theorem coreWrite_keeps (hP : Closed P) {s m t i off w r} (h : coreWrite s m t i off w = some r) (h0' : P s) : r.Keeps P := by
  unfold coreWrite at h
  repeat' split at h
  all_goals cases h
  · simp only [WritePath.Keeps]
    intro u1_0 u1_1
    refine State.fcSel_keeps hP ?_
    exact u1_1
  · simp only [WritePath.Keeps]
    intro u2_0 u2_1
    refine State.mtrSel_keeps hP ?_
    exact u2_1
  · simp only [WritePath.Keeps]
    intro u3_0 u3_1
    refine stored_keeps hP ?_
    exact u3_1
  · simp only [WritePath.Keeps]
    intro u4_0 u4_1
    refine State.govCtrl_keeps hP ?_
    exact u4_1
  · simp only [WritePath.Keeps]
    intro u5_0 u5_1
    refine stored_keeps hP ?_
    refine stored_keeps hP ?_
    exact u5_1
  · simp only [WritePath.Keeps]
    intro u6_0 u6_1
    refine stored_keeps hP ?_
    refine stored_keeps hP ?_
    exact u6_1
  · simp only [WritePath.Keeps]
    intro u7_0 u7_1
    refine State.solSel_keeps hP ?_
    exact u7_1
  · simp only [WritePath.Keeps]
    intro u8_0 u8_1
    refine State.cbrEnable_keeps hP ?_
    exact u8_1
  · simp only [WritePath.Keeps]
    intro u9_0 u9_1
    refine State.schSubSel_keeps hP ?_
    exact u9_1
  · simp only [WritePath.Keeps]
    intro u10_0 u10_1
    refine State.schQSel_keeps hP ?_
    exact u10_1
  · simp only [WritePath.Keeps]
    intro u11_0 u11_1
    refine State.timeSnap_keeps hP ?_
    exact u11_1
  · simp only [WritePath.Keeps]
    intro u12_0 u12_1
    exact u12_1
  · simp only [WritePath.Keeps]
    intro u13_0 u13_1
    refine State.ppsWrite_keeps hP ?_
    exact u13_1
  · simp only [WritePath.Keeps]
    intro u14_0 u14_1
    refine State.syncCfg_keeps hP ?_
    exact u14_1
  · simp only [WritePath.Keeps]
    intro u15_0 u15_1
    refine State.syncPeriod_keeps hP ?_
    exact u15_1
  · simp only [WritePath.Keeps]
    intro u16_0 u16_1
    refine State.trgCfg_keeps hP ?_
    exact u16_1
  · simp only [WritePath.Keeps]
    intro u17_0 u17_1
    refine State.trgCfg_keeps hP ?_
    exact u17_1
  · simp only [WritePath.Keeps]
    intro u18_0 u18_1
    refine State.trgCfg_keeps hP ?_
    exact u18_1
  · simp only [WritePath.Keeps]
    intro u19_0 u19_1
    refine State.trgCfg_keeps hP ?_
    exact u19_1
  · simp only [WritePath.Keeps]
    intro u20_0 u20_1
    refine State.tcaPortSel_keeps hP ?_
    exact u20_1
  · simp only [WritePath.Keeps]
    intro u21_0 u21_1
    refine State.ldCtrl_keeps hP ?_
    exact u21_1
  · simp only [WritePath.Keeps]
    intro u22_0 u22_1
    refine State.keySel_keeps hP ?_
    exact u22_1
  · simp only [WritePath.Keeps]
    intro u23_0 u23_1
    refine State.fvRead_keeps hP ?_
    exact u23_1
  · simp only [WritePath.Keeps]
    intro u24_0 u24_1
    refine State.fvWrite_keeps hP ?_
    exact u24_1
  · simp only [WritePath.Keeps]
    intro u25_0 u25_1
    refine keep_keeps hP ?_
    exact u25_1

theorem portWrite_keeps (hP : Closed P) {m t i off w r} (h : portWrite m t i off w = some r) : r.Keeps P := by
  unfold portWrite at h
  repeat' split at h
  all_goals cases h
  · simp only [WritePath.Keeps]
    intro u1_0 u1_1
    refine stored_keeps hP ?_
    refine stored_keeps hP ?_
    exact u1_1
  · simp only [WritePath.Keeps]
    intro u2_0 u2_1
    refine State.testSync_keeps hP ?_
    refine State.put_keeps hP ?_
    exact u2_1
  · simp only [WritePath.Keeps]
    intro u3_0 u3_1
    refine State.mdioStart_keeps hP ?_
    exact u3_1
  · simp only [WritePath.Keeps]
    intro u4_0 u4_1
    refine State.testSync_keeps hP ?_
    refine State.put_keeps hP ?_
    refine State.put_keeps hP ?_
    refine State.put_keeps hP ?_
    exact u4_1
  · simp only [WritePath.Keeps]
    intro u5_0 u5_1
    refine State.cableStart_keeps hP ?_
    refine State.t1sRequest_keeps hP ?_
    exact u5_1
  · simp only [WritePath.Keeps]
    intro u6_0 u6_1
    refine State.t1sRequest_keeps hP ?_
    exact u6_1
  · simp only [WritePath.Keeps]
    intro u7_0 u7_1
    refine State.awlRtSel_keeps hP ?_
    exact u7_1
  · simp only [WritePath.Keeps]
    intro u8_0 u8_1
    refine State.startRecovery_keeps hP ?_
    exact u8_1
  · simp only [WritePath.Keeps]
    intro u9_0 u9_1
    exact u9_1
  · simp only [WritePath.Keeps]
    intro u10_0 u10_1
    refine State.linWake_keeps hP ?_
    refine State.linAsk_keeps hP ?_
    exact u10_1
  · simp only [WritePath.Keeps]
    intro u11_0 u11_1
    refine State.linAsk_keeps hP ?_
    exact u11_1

[TASK ITEM] Search the data for the string "unfold" and copy every line where it appears.

[SOLVED EXERCISE]
  unfold coreWrite at h
  unfold portWrite at h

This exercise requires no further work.